## To do
Copy verbatim the block of lines in the entries below whose first line contains "rest of the" and whose last line contains "form in which". Leave out all other lines.
┌─ The records
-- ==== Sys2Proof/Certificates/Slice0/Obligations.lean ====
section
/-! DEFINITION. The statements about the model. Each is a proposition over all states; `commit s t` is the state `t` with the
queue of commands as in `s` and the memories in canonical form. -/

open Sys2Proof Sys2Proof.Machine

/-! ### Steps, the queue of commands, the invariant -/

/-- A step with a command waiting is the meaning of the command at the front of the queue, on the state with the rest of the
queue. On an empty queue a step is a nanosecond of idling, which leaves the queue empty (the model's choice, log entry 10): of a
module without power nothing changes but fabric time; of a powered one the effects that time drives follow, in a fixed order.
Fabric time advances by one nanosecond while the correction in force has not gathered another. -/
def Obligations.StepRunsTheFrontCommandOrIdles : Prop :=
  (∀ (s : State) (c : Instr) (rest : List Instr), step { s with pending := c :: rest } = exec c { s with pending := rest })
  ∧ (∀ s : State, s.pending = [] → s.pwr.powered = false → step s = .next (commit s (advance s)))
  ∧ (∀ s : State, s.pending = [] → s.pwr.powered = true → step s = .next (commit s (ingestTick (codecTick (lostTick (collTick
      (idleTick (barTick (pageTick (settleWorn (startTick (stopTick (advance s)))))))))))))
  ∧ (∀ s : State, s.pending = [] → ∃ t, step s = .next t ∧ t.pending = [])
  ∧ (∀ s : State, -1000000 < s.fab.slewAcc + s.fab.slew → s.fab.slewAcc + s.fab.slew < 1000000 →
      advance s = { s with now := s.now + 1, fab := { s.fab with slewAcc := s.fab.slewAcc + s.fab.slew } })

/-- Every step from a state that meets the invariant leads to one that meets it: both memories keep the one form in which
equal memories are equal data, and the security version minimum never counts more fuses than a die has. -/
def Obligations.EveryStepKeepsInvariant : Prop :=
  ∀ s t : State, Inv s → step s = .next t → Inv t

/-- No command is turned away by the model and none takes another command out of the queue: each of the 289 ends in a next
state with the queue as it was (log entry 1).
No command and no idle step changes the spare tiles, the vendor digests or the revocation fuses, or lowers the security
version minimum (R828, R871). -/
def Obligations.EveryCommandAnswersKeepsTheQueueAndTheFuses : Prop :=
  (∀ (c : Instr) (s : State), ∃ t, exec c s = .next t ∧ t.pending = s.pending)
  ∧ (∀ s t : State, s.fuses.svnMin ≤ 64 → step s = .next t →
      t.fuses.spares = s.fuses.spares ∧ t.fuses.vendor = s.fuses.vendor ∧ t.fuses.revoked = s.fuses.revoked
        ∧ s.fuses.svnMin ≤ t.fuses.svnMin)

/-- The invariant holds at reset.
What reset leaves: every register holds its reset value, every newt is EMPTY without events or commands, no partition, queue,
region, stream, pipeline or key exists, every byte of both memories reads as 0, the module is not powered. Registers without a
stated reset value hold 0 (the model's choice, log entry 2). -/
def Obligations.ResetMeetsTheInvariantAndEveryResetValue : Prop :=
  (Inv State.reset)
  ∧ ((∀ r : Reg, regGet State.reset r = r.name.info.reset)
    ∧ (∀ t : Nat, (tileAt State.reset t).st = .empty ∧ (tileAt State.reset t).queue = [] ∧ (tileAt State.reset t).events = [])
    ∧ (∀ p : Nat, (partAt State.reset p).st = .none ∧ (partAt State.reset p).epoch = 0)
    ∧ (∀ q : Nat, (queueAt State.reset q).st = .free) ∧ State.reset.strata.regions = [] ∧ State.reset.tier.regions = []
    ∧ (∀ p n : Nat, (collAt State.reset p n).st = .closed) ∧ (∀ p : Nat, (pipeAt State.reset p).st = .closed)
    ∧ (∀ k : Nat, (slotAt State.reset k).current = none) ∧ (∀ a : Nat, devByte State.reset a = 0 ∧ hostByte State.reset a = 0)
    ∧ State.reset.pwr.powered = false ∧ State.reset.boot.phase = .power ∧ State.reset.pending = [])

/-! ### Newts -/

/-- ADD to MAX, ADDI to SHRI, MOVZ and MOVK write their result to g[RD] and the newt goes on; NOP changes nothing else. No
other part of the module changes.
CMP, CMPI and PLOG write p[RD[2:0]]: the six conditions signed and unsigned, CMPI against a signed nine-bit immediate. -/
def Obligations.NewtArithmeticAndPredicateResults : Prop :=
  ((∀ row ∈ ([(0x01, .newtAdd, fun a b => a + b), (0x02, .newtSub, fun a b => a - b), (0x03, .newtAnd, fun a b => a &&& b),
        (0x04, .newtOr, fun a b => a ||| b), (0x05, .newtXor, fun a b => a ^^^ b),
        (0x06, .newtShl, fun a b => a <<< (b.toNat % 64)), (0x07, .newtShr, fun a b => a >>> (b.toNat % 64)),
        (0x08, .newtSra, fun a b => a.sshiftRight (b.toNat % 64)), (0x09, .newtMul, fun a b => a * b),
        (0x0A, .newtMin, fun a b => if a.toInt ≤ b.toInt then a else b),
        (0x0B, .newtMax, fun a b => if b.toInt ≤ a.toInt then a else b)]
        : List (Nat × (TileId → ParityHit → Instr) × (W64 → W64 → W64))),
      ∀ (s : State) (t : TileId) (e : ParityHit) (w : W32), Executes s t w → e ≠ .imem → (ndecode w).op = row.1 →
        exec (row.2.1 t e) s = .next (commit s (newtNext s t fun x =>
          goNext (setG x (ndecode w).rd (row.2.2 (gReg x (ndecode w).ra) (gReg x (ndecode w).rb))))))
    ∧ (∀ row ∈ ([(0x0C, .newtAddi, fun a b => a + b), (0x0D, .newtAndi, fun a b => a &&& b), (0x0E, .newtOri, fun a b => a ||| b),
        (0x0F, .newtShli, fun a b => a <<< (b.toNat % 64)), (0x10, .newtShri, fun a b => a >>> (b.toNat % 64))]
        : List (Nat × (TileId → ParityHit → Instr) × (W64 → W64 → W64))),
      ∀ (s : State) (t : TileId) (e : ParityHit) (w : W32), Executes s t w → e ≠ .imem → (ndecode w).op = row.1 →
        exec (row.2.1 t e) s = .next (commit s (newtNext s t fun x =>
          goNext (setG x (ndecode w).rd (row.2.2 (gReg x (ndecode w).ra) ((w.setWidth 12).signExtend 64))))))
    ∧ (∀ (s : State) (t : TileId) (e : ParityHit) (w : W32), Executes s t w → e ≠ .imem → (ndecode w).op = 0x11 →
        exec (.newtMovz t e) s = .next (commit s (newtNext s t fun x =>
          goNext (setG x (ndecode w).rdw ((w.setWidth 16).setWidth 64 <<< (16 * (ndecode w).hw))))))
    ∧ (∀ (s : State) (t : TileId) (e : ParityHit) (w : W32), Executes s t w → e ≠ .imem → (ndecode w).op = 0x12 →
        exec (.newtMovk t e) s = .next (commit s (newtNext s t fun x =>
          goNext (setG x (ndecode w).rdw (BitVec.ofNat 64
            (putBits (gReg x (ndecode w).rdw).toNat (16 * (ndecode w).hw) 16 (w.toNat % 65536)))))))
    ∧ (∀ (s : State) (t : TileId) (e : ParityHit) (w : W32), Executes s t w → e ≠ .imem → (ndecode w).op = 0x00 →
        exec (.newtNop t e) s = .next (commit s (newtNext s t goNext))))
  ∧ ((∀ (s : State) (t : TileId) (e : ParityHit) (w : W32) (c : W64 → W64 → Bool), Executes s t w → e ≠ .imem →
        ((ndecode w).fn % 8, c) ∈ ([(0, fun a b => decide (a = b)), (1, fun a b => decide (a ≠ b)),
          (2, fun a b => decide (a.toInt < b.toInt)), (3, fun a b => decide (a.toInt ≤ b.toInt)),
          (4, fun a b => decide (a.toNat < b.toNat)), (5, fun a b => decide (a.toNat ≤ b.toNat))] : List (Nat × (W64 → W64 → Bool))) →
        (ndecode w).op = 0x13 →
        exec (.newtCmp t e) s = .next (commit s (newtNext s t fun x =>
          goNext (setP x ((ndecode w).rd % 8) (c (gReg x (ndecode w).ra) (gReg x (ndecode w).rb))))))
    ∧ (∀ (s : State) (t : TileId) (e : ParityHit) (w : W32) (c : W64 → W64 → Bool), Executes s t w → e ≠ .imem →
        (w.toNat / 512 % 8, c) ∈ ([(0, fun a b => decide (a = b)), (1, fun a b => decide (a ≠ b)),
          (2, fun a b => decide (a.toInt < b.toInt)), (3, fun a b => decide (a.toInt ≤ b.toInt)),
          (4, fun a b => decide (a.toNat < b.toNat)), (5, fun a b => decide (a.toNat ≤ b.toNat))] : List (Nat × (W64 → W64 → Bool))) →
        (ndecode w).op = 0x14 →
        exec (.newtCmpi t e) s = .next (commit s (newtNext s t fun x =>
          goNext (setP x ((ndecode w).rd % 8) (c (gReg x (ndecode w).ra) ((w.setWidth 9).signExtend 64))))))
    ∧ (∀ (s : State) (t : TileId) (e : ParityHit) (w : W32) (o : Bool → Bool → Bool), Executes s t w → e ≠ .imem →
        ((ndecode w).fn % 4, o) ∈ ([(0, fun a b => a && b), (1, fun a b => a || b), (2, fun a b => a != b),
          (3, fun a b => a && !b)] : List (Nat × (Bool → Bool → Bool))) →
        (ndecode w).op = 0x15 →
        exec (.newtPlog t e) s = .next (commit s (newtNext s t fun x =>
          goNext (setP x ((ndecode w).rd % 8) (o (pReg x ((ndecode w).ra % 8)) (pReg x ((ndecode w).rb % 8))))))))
└─
## Written solution
/-- A step with a command waiting is the meaning of the command at the front of the queue, on the state with the rest of the
queue. On an empty queue a step is a nanosecond of idling, which leaves the queue empty (the model's choice, log entry 10): of a
module without power nothing changes but fabric time; of a powered one the effects that time drives follow, in a fixed order.
Fabric time advances by one nanosecond while the correction in force has not gathered another. -/
def Obligations.StepRunsTheFrontCommandOrIdles : Prop :=
  (∀ (s : State) (c : Instr) (rest : List Instr), step { s with pending := c :: rest } = exec c { s with pending := rest })
  ∧ (∀ s : State, s.pending = [] → s.pwr.powered = false → step s = .next (commit s (advance s)))
  ∧ (∀ s : State, s.pending = [] → s.pwr.powered = true → step s = .next (commit s (ingestTick (codecTick (lostTick (collTick
      (idleTick (barTick (pageTick (settleWorn (startTick (stopTick (advance s)))))))))))))
  ∧ (∀ s : State, s.pending = [] → ∃ t, step s = .next t ∧ t.pending = [])
  ∧ (∀ s : State, -1000000 < s.fab.slewAcc + s.fab.slew → s.fab.slewAcc + s.fab.slew < 1000000 →
      advance s = { s with now := s.now + 1, fab := { s.fab with slewAcc := s.fab.slewAcc + s.fab.slew } })

/-- Every step from a state that meets the invariant leads to one that meets it: both memories keep the one form in which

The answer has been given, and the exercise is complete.